WHAT YOU ARE ASKED TO DO. Keep to one stretch of the data below, the lines from the one with "Sys2Proof.Machine.execRmb0 z s" up to and including the one with "Sys2Proof.Machine.execSmb5 z s", and return that stretch exactly.

(DATA TO EXAMINE begins)

-- ==== Sys2Proof/Machine/Dispatch.lean ====
section
/-! DEFINITION. The dispatch: one arm per instruction, each one call of its meaning. -/

namespace Sys2Proof.Machine

/-- The meaning of an instruction on a state whose PC is already the address of the next instruction (00_scope.md R5). -/
def exec (i : Instr) (s : State) : Host.Outcome State Fault Refusal :=
  match i with
  -- Load/Store (R100 to R106)
  | .lda o => Sys2Proof.Machine.execLda o s
  | .ldx o => Sys2Proof.Machine.execLdx o s
  | .ldy o => Sys2Proof.Machine.execLdy o s
  | .sta m => Sys2Proof.Machine.execSta m s
  | .stx m => Sys2Proof.Machine.execStx m s
  | .sty m => Sys2Proof.Machine.execSty m s
  | .stz m => Sys2Proof.Machine.execStz m s
  -- Transfer (R110 to R115)
  | .tax => Sys2Proof.Machine.execTax s
  | .tay => Sys2Proof.Machine.execTay s
  | .tsx => Sys2Proof.Machine.execTsx s
  | .txa => Sys2Proof.Machine.execTxa s
  | .txs => Sys2Proof.Machine.execTxs s
  | .tya => Sys2Proof.Machine.execTya s
  -- Stack (R120 to R127)
  | .pha => Sys2Proof.Machine.execPha s
  | .php => Sys2Proof.Machine.execPhp s
  | .phx => Sys2Proof.Machine.execPhx s
  | .phy => Sys2Proof.Machine.execPhy s
  | .pla => Sys2Proof.Machine.execPla s
  | .plp => Sys2Proof.Machine.execPlp s
  | .plx => Sys2Proof.Machine.execPlx s
  | .ply => Sys2Proof.Machine.execPly s
  -- Logic (R141 to R154)
  | .asl o => Sys2Proof.Machine.execAsl o s
  | .lsr o => Sys2Proof.Machine.execLsr o s
  | .rol o => Sys2Proof.Machine.execRol o s
  | .ror o => Sys2Proof.Machine.execRor o s
  | .and o => Sys2Proof.Machine.execAnd o s
  | .bit o => Sys2Proof.Machine.execBit o s
  | .eor o => Sys2Proof.Machine.execEor o s
  | .ora o => Sys2Proof.Machine.execOra o s
  | .trb m => Sys2Proof.Machine.execTrb m s
  | .tsb m => Sys2Proof.Machine.execTsb m s
  | .nop => Sys2Proof.Machine.execNop s
  | .rmb0 z => Sys2Proof.Machine.execRmb0 z s
  | .rmb1 z => Sys2Proof.Machine.execRmb1 z s
  | .rmb2 z => Sys2Proof.Machine.execRmb2 z s
  | .rmb3 z => Sys2Proof.Machine.execRmb3 z s
  | .rmb4 z => Sys2Proof.Machine.execRmb4 z s
  | .rmb5 z => Sys2Proof.Machine.execRmb5 z s
  | .rmb6 z => Sys2Proof.Machine.execRmb6 z s
  | .rmb7 z => Sys2Proof.Machine.execRmb7 z s
  | .smb0 z => Sys2Proof.Machine.execSmb0 z s
  | .smb1 z => Sys2Proof.Machine.execSmb1 z s
  | .smb2 z => Sys2Proof.Machine.execSmb2 z s
  | .smb3 z => Sys2Proof.Machine.execSmb3 z s
  | .smb4 z => Sys2Proof.Machine.execSmb4 z s
  | .smb5 z => Sys2Proof.Machine.execSmb5 z s
  | .smb6 z => Sys2Proof.Machine.execSmb6 z s
  | .smb7 z => Sys2Proof.Machine.execSmb7 z s
  -- Math (R160 to R172)
  | .adc o => Sys2Proof.Machine.execAdc o s
  | .sbc o => Sys2Proof.Machine.execSbc o s
  | .cmp o => Sys2Proof.Machine.execCmp o s
  | .cpx o => Sys2Proof.Machine.execCpx o s
  | .cpy o => Sys2Proof.Machine.execCpy o s
  | .inc o => Sys2Proof.Machine.execInc o s
  | .inx => Sys2Proof.Machine.execInx s
  | .iny => Sys2Proof.Machine.execIny s
  | .dec o => Sys2Proof.Machine.execDec o s
  | .dex => Sys2Proof.Machine.execDex s
  | .dey => Sys2Proof.Machine.execDey s
  -- Branch (R181 to R190)
  | .bcc d => Sys2Proof.Machine.execBcc d s
  | .bcs d => Sys2Proof.Machine.execBcs d s
  | .beq d => Sys2Proof.Machine.execBeq d s
  | .bmi d => Sys2Proof.Machine.execBmi d s
  | .bne d => Sys2Proof.Machine.execBne d s
  | .bpl d => Sys2Proof.Machine.execBpl d s
  | .bvc d => Sys2Proof.Machine.execBvc d s
  | .bvs d => Sys2Proof.Machine.execBvs d s
  | .bbr0 z d => Sys2Proof.Machine.execBbr0 z d s
  | .bbr1 z d => Sys2Proof.Machine.execBbr1 z d s
  | .bbr2 z d => Sys2Proof.Machine.execBbr2 z d s
  | .bbr3 z d => Sys2Proof.Machine.execBbr3 z d s
  | .bbr4 z d => Sys2Proof.Machine.execBbr4 z d s
  | .bbr5 z d => Sys2Proof.Machine.execBbr5 z d s
  | .bbr6 z d => Sys2Proof.Machine.execBbr6 z d s
  | .bbr7 z d => Sys2Proof.Machine.execBbr7 z d s
  | .bbs0 z d => Sys2Proof.Machine.execBbs0 z d s
  | .bbs1 z d => Sys2Proof.Machine.execBbs1 z d s
  | .bbs2 z d => Sys2Proof.Machine.execBbs2 z d s
  | .bbs3 z d => Sys2Proof.Machine.execBbs3 z d s
  | .bbs4 z d => Sys2Proof.Machine.execBbs4 z d s
  | .bbs5 z d => Sys2Proof.Machine.execBbs5 z d s
  | .bbs6 z d => Sys2Proof.Machine.execBbs6 z d s
  | .bbs7 z d => Sys2Proof.Machine.execBbs7 z d s
  -- Flow (R200 to R208)
  | .bra d => Sys2Proof.Machine.execBra d s
  | .jmp t => Sys2Proof.Machine.execJmp t s
  | .jsr w => Sys2Proof.Machine.execJsr w s
  | .rti => Sys2Proof.Machine.execRti s
  | .rts => Sys2Proof.Machine.execRts s
  | .brk => Sys2Proof.Machine.execBrk s
  | .stp => Sys2Proof.Machine.execStp s
  | .wai => Sys2Proof.Machine.execWai s
  -- Flags (R220 to R226)
  | .clc => Sys2Proof.Machine.execClc s
  | .cld => Sys2Proof.Machine.execCld s
  | .cli => Sys2Proof.Machine.execCli s
  | .clv => Sys2Proof.Machine.execClv s
  | .sec => Sys2Proof.Machine.execSec s
  | .sed => Sys2Proof.Machine.execSed s
  | .sei => Sys2Proof.Machine.execSei s
  -- the 44 reserved bytes (R90): the opcode byte and the operand bytes it skips
  | .reserved _ _ => Sys2Proof.Machine.execReserved s

end Sys2Proof.Machine
end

(DATA TO EXAMINE ends)

SOLUTION TO THE EXERCISE.
  | .rmb0 z => Sys2Proof.Machine.execRmb0 z s
  | .rmb1 z => Sys2Proof.Machine.execRmb1 z s
  | .rmb2 z => Sys2Proof.Machine.execRmb2 z s
  | .rmb3 z => Sys2Proof.Machine.execRmb3 z s
  | .rmb4 z => Sys2Proof.Machine.execRmb4 z s
  | .rmb5 z => Sys2Proof.Machine.execRmb5 z s
  | .rmb6 z => Sys2Proof.Machine.execRmb6 z s
  | .rmb7 z => Sys2Proof.Machine.execRmb7 z s
  | .smb0 z => Sys2Proof.Machine.execSmb0 z s
  | .smb1 z => Sys2Proof.Machine.execSmb1 z s
  | .smb2 z => Sys2Proof.Machine.execSmb2 z s
  | .smb3 z => Sys2Proof.Machine.execSmb3 z s
  | .smb4 z => Sys2Proof.Machine.execSmb4 z s
  | .smb5 z => Sys2Proof.Machine.execSmb5 z s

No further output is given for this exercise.